◆ Records for processing
-- ==== Sys2Proof/Laws/Ops.lean ====
section
/-! SUPPORT. For each shared operation, everything it can do: the branches it may take, each with what led to it and the
state it gives. -/

namespace Sys2Proof.Machine

/-! ### The gates -/

theorem State.live_of_not_reset {s : State} (h : s.resetAsserted = false) (f : State → State) : s.live f = f s := by
  simp [State.live, h]

theorem State.live_of_reset {s : State} (h : s.resetAsserted = true) (f : State → State) : s.live f = s := by
  simp [State.live, h]

/-- Under RESET a command changes nothing; otherwise it is carried out. -/
theorem State.live_cases (s : State) (f : State → State) : s.live f = s ∨ (s.resetAsserted = false ∧ s.live f = f s) := by
  cases h : s.resetAsserted <;> simp [State.live, h]

/-- In HALTED a symbol changes nothing; otherwise it is taken. -/
theorem State.onLine_cases (s : State) (f : State → State) :
    s.onLine f = s ∨ (s.cmd.node ≠ .halted ∧ s.onLine f = f s) := by
  unfold State.onLine
  split <;> simp_all

/-- A configuration write is taken in HALTED and only noted elsewhere. -/
theorem State.configured_cases (s : State) (f : State → State) :
    (s.cmd.node = .halted ∧ s.configured f = f s) ∨
      (s.cmd.node ≠ .halted ∧ s.configured f = s.setSticky stickyConfigIgnored) := by
  unfold State.configured
  split <;> simp_all

/-- A command is refused as busy, or taken with the unit busy. -/
theorem State.takeCommand_cases (s : State) (code operand : Byte) (body : State → State) :
    (s.cmd.busy = true ∧ s.takeCommand code operand body = s.setSticky stickyRefusedBusy) ∨
      (s.cmd.busy = false ∧ s.takeCommand code operand body =
        body { s with cmd := { s.cmd with busy := true, code := code, operand := operand, result := .none } }) := by
  cases h : s.cmd.busy <;> simp [State.takeCommand, h]

/-- A channel command fails a check of R165, or is carried out on its channel. -/
theorem State.channelCommand_cases (s : State) (operand : Byte) (body : Channel → State → State) :
    (63 < operand.toNat ∧ s.channelCommand operand body = s.endCommand .refusedBadChannel) ∨
      (operand.toNat ≤ 63 ∧ s.cmd.node = .stopping ∧ s.channelCommand operand body = s.endCommand .refusedBadState) ∨
      (operand.toNat ≤ 63 ∧ s.cmd.node ≠ .stopping ∧ s.channelCommand operand body = body (channelOf operand) s) := by
  unfold State.channelCommand
  repeat' split
  all_goals first | (left; exact ⟨by assumption, rfl⟩) | (right; simp_all)

/-! ### The event writer -/

/-- An event is taken at the tail, or dropped and counted (R147). -/
theorem Writer.take_cases (w : Writer) (ev : Event) :
    (w.active = true ∧ w.queue.length < 8 ∧ w.take ev = { w with queue := w.queue ++ [ev] }) ∨
      ((w.active = false ∨ 8 ≤ w.queue.length) ∧ w.take ev = { w with dropped := saturate w.dropped 1 }) := by
  unfold Writer.take
  split
  · rename_i h
    exact .inl ⟨h.1, h.2, rfl⟩
  · rename_i h
    refine .inr ⟨?_, rfl⟩
    simp only [Config.eventCapacity, not_and, Nat.not_lt] at h
    cases ha : w.active
    · exact .inl rfl
    · exact .inr (h ha)

/-- Taking an event touches the queue and the dropped count alone. -/
@[simp] theorem Writer.take_frame (w : Writer) (ev : Event) :
    (w.take ev).active = w.active ∧ (w.take ev).eqBase = w.eqBase ∧ (w.take ev).eqSize = w.eqSize ∧
      (w.take ev).producer = w.producer ∧ (w.take ev).consumer = w.consumer ∧ (w.take ev).serial = w.serial ∧
      (w.take ev).writing = w.writing ∧ (w.take ev).fullPeriod = w.fullPeriod := by
  unfold Writer.take
  split <;> simp

@[simp] theorem Writer.takeAll_nil (w : Writer) : w.takeAll [] = w := rfl

theorem Writer.takeAll_cons (w : Writer) (ev : Event) (evs : List Event) :
    w.takeAll (ev :: evs) = (w.take ev).takeAll evs := rfl

/-- The writer's look (R149, R151, R156): nothing, an entry presented, the start of a full period, or STOP's drop. -/
theorem State.writerLook_cases (s : State) :
    s.writerLook = s ∨ (s.writer.queue ≠ [] ∧ s.writer.active = true ∧ s.writer.writing = none ∧
      ((∃ ev rest, s.writer.queue = ev :: rest ∧ s.writer.full = false ∧ s.writerLook = s.presentEntry ev) ∨
        (s.writer.full = true ∧ s.cmd.work.stopsEvents = true ∧ s.writerLook = s.dropPending) ∨
        (s.writer.full = true ∧ s.cmd.work.stopsEvents = false ∧ s.writerLook = s.beginFullPeriod))) := by
  unfold State.writerLook
  repeat' split
  all_goals simp_all

/-! ### The context cache's bursts -/

/-- The cache's first due burst is presented once its client is free (R96). -/
theorem State.presentCache_cases (s : State) :
    s.presentCache = s ∨ ∃ b rest, s.cache.due = b :: rest ∧ s.port.cache = none ∧ s.port.flies .cache = false ∧
      s.presentCache = { s with
        cache := { s.cache with due := rest }, port := { s.port with cache := some (s.cacheBurst b) } } := by
  unfold State.presentCache
  repeat' split
  · exact .inl rfl
  · exact .inl rfl
  · rename_i b rest hd hn
    simp only [ne_eq, not_or, not_not, Bool.not_eq_true] at hn
    exact .inr ⟨b, rest, hd, hn.1, hn.2, rfl⟩

/-- Presenting a burst leaves the entries and the pending fills as they are. -/
@[simp] theorem State.presentCache_entries (s : State) :
    s.presentCache.cache.entries = s.cache.entries ∧ s.presentCache.cache.fills = s.cache.fills := by
  obtain h | ⟨b, rest, -, -, -, h⟩ := s.presentCache_cases <;> rw [h] <;> exact ⟨rfl, rfl⟩

@[simp] theorem State.presentCache_entry (s : State) (e : EntryIx) : s.presentCache.cache.entry e = s.cache.entry e :=
  Cache.entry_congr s.presentCache_entries.1 e
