/-- Settles O2: a command answers the state it was given or its body's, and both keep the queue. -/
theorem commandsAnswerNext : Obligations.CommandsAnswerNext := by
  unfold Obligations.CommandsAnswerNext
  intro c s
  obtain h | ⟨d, -, -, h⟩ := exec_eq_body c s
  · exact ⟨s, h, rfl⟩
  · exact ⟨_, h, body_pending d s⟩

/-- What a step does: with `q` the rest of the queue, nothing more or the body of a command that gets through its gates. -/
theorem step_eq_body {s t : State} (hstep : step s = .next t) :
    ∃ q, t = s.withPending q ∨ ∃ c : Instr, c.Passes (s.withPending q) ∧ t = c.body (s.withPending q) := by
  unfold step at hstep
  split at hstep
  · exact ⟨s.pending, .inl (Host.Outcome.next.inj hstep).symm⟩
  next c rest _ =>
    refine ⟨rest, ?_⟩
    obtain hexec | ⟨d, -, hpasses, hexec⟩ := exec_eq_body c (s.withPending rest)
    · exact .inl (Host.Outcome.next.inj (hexec.symm.trans hstep)).symm
    · exact .inr ⟨d, hpasses, (Host.Outcome.next.inj (hexec.symm.trans hstep)).symm⟩

/-- The induction that every law rests on: what no queue touches and every body keeps, every step keeps. -/
theorem step_keeps {P : State → Prop} (hqueue : ∀ s q, P s → P (s.withPending q))
    (hbody : ∀ (c : Instr) s, c.Passes s → P s → P (c.body s)) (s t : State) (h : P s) (hstep : step s = .next t) :
    P t := by
  obtain ⟨q, rfl | ⟨c, hpasses, rfl⟩⟩ := step_eq_body hstep
  · exact hqueue s q h
  · exact hbody c _ hpasses (hqueue s q h)

end Sys2Proof.Machine


/-! PROOFS. Host memory: the end of a burst, or a reset that abandons one, is all that changes it, and each keeps its
canonical form (log 4). -/

namespace Sys2Proof.Machine

/-! ### What a command leaves in memory -/

/-- What a command can leave in host memory (R122, R140; log 7): what was there; the words of the write burst in flight,
all or some; or what the host wrote before the read burst in flight. -/
inductive MemoryAfter (s : State) : Memory → Prop where
  | kept : MemoryAfter s s.mem
  | written {b : Burst} (r : WriteEnd) (h : s.port.inFlight = some b) : MemoryAfter s (s.burstWrites b r).mem
  | hostWrote {b : Burst} (ws : List (Addr × Byte)) (h : s.port.inFlight = some b) :
      MemoryAfter s (Memory.hostWrites s.mem ws)

@[simp] theorem State.landed_burstWrites_mem (s : State) (b : Burst) (r : WriteEnd) :
    (s.landed.burstWrites b r).mem = (s.burstWrites b r).mem := by
  cases r <;> rfl

@[simp] theorem State.evictionEnds_mem (s : State) (e : EntryIx) (n : Channel) (b : Burst) (r : WriteEnd) :
    (s.evictionEnds e n b r).mem = (s.burstWrites b r).mem := by
  unfold State.evictionEnds
  cases r <;> simp

@[simp] theorem State.invalidationEnds_mem (s : State) (e : EntryIx) (b : Burst) (r : WriteEnd) :
    (s.invalidationEnds e b r).mem = (s.burstWrites b r).mem := by
  unfold State.invalidationEnds
  cases r <;> simp
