-- ==== Sys2Proof/Machine/Construct.lean ====
section
/-! DEFINITION. Building the block from a cartridge: the configuration-time refusals (rule R281) and
construction (rule R302). -/

namespace Sys2Proof.Machine

/-- What the loader hands over: the raw mapper ID, the parameters, and the three arrays (rule R6). -/
structure Cartridge where
  mapperID : Nat
  params : Params
  prg : List Byte
  chr : List Byte
  sramInit : List Byte
  deriving DecidableEq, Repr

/-- The configuration-time refusals (rule R281). Then no state exists and no operation is defined. -/
inductive ConfigRefusal where
  /-- `UnsupportedMapper(mapperID)`. -/
  | unsupportedMapper (mapperID : Nat)
  /-- `UnsupportedMapper(1, large)`: the undescribed 32-bank variant (rule R191). -/
  | unsupportedLargeMmc1
  /-- `InvalidConfig`. -/
  | invalidConfig
  deriving DecidableEq, Repr

/-- The largest MMC1 PRG the spec gives a meaning (rule R191). -/
def mmc1MaxPrgBanks : Nat := 16

/-- The conditions of rule R281, in the order of its table. -/
def checkCartridge (c : Cartridge) : Except ConfigRefusal MapperId :=
  match MapperId.ofNumber c.mapperID with
  | none => .error (.unsupportedMapper c.mapperID)
  | some m =>
    if c.params.prgBanks = 0 then .error .invalidConfig
    else if m = .m1 ∧ c.params.prgBanks > mmc1MaxPrgBanks then .error .unsupportedLargeMmc1
    else if c.prg.length ≠ c.params.prgSize ∨ c.chr.length ≠ c.params.chrSize then .error .invalidConfig
    else .ok m

/-- The configuration of a cartridge with the mapper `m` (rule R6): the contents of `CHR` are all zero when
there is no CHR bank (rule R34), and static RAM takes the first 0x8000 bytes (log 10). -/
def Cartridge.cfg (c : Cartridge) (m : MapperId) : Cfg where
  toParams := c.params
  mapperId := m
  prg := Memory.ofBytes c.prg
  chr := if c.params.chrBanks = 0 then [] else Memory.ofBytes c.chr
  sramInit := Memory.ofBytes (c.sramInit.take Cfg.sramSize)

/-- Construction: the configuration is made, then `Reset` and `ApuReset` are performed (rule R302). -/
def construct (c : Cartridge) : Except ConfigRefusal State :=
  match checkCartridge c with
  | .error e => .error e
  | .ok m => .ok ((Block.reset (c.cfg m)).under Environment.reset (c.cfg m))

end Sys2Proof.Machine
end

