theorem pulseShare_compresses : Compresses pulseShare (9588 / 1000) := by
  have hbound : mixConstants.pulseScale * mixConstants.gain / mixConstants.base = 9588 / 1000 := by
    norm_num [mixConstants]
  rw [← hbound]
  apply compresses_mixCurve <;> norm_num [mixConstants]

theorem tndShare_compresses : Compresses tndShare (15979 / 1000) := by
  have hbound : mixConstants.tndScale * mixConstants.gain / mixConstants.base = 15979 / 1000 := by
    norm_num [mixConstants]
  rw [← hbound]
  apply compresses_mixCurve <;> norm_num [mixConstants]

theorem mixExact_eq_shares (o : MixOperands) :
    mixExact mixConstants o = pulseShare (o.p1 + o.p2) + tndShare (tndSum o.t o.n) := by
  rw [mixExact_eq, ite_div_eq_mixCurve, ite_div_eq_mixCurve, add_mul, mixCurve_mul, mixCurve_mul]
  rfl

section
variable {t n t' n' : Rat}

@[simp] theorem tndSum_zero : tndSum 0 0 = 0 := by simp [tndSum]

theorem tndSum_nonneg (ht : 0 ≤ t) (hn : 0 ≤ n) : 0 ≤ tndSum t n := by
  unfold tndSum
  positivity

theorem tndSum_eq_zero_iff (ht : 0 ≤ t) (hn : 0 ≤ n) : tndSum t n = 0 ↔ t = 0 ∧ n = 0 := by
  rw [tndSum, add_eq_zero_iff_of_nonneg (by positivity) (by positivity)]
  simp

theorem tndSum_lt_of_triangle (h : t < t') : tndSum t n < tndSum t' n := by
  unfold tndSum
  gcongr

theorem tndSum_lt_of_noise (h : n < n') : tndSum t n < tndSum t n' := by
  unfold tndSum
  gcongr

end

/-! ### The statement -/

/-- Settles O59: the output is the sum of the shares of the two groups, each of which compresses. -/
theorem mixIsBoundedAndNotAdditive : Obligations.MixIsBoundedAndNotAdditive := by
  intro p1 p2 t n hp1 hp2 ht hn
  have hpulse : 0 ≤ p1 + p2 := add_nonneg hp1 hp2
  have htnd : 0 ≤ tndSum t n := tndSum_nonneg ht hn
  have hpulseShare : 0 ≤ pulseShare (p1 + p2) := pulseShare_compresses.nonneg hpulse
  have htndShare : 0 ≤ tndShare (tndSum t n) := tndShare_compresses.nonneg htnd
  have hpulseLt := pulseShare_compresses.lt_bound hpulse
  have htndLt := tndShare_compresses.lt_bound htnd
  have hgrows {sum : Rat} (h : tndSum t n < sum) : tndShare (tndSum t n) < tndShare sum :=
    tndShare_compresses.strictMonoOn htnd (htnd.trans h.le) h
  simp only [mixExact_eq_shares, tndSum_zero, add_zero, zero_add, pulseShare_compresses.silent,
    tndShare_compresses.silent]
  refine ⟨?silent, add_nonneg hpulseShare htndShare, ?bounded, hpulseLt, htndLt, ?pulses,
    fun t' h => ?triangle, fun n' h => ?noise, pulseShare_compresses.add_lt⟩
  case silent =>
    rw [add_eq_zero_iff_of_nonneg hpulseShare htndShare, pulseShare_compresses.eq_zero_iff hpulse,
      tndShare_compresses.eq_zero_iff htnd, add_eq_zero_iff_of_nonneg hp1 hp2,
      tndSum_eq_zero_iff ht hn, and_assoc]
  case bounded => linarith
  case pulses =>
    intro q1 q2 hq1 hq2 h
    gcongr
    exact pulseShare_compresses.strictMonoOn hpulse (add_nonneg hq1 hq2) h
  case triangle => gcongr; exact hgrows (tndSum_lt_of_triangle h)
  case noise => gcongr; exact hgrows (tndSum_lt_of_noise h)
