/-! ### Gshare -/

theorem test_gshare_predict : afterWord (testGshare 2 [(2, 3)] 0b11) (.request 0x000000001) =  -- G-P1
    some (some (testGshare 2 [(2, 3)] 0b11), some (.engine 0b001#3)) := by decide
theorem test_gshare_predict_high_history_ignored :  -- G-P3
    afterWord (testGshare 2 [(0, 2)] 0b1000000011) (.request 0x000000003) =
      some (some (testGshare 2 [(0, 2)] 0b1000000011), some (.engine 0b001#3)) := by decide
theorem test_gshare_train : afterWord (testGshare 2 [] 0) (.request 0x300000001) =  -- G-T1
    some (some (testGshare 2 [(1, 1)] 1), some (.engine 0#3)) := by decide
theorem test_gshare_train_saturated_shifts :  -- G-T2
    afterWord (testGshare 2 [(0, 3), (1, 3), (2, 3), (3, 3)] 0b10) (.request 0x300000002) =
      some (some (testGshare 2 [(0, 3), (1, 3), (2, 3), (3, 3)] 0b101), some (.engine 0#3)) := by decide
theorem test_gshare_index_k32 :  -- G-I5
    globalIndex (testGshare 32 [] 0x100000001) 0x80000001 = 0x80000000 := by decide

/-! ### Bimodal -/

theorem test_bimodal_predict : afterWord (testBimodal 5 [(16, 2)]) (.request 0x000000030) =  -- B-2
    some (some (testBimodal 5 [(16, 2)]), some (.engine 0b001#3)) := by decide
theorem test_bimodal_predict_low_bits_kept : afterWord (testBimodal 5 [(16, 2)]) (.request 0x000000011) =  -- B-3
    some (some (testBimodal 5 [(16, 2)]), some (.engine 0b000#3)) := by decide
theorem test_bimodal_train : afterWord (testBimodal 5 [(16, 1)]) (.request 0x300000010) =  -- B-4
    some (some (testBimodal 5 [(16, 2)]), some (.engine 0#3)) := by decide
theorem test_bimodal_train_k32 : afterWord (testBimodal 32 []) (.request 0x3FFFFFFFF) =  -- B-8
    some (some (testBimodal 32 [(0xFFFFFFFF, 1)]), some (.engine 0#3)) := by decide

/-! ### Tournament -/

theorem test_tournament_predict_global :  -- P3 record 5: lp = 1, gp = 0, CHT[1] = 2, so global
    afterWord testTournament (.request 0x000000001) = some (some testTournament, some (.engine 0b000#3)) := by decide
theorem test_tournament_predict_local :  -- T-P1: CHT = 0, lp = 1, gp = 0, so local
    afterWord { testTournament with cht := [(1, 0)] } (.request 0x000000001) =
      some (some { testTournament with cht := [(1, 0)] }, some (.engine 0b001#3)) := by decide
theorem test_tournament_train : afterWord testTournament (.request 0x300000001) =  -- T-T1
    some (some { testTournament with
      lpt := [(0, 1), (1, 1), (2, 3)], gpt := [(0, 1), (1, 2), (2, 2)], cht := [(1, 1)],
      lht := [(1, 15), (2, 1)], ghr := 31 }, some (.engine 0#3)) := by decide
theorem test_tournament_train_towards_global :  -- P3 record 6
    (afterWord { testTournament with
      lpt := [(0, 1), (1, 1), (2, 3)], gpt := [(0, 1), (1, 2), (2, 2)], cht := [(1, 1)],
      lht := [(1, 15), (2, 1)], ghr := 31 } (.request 0x300000002)).map (fun p => p.1.map (·.cht)) =
    some (some [(1, 1), (2, 3)]) := by decide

◆ What the task asks
Read the material above and copy out each line holding "hbody".

◆ Result of this task
    (hbody : ∀ (c : Instr) s, c.Passes s → P s → P (c.body s)) (s t : State) (h : P s) (hstep : step s = .next t) :
  · exact hbody c _ hpasses (hqueue s q h)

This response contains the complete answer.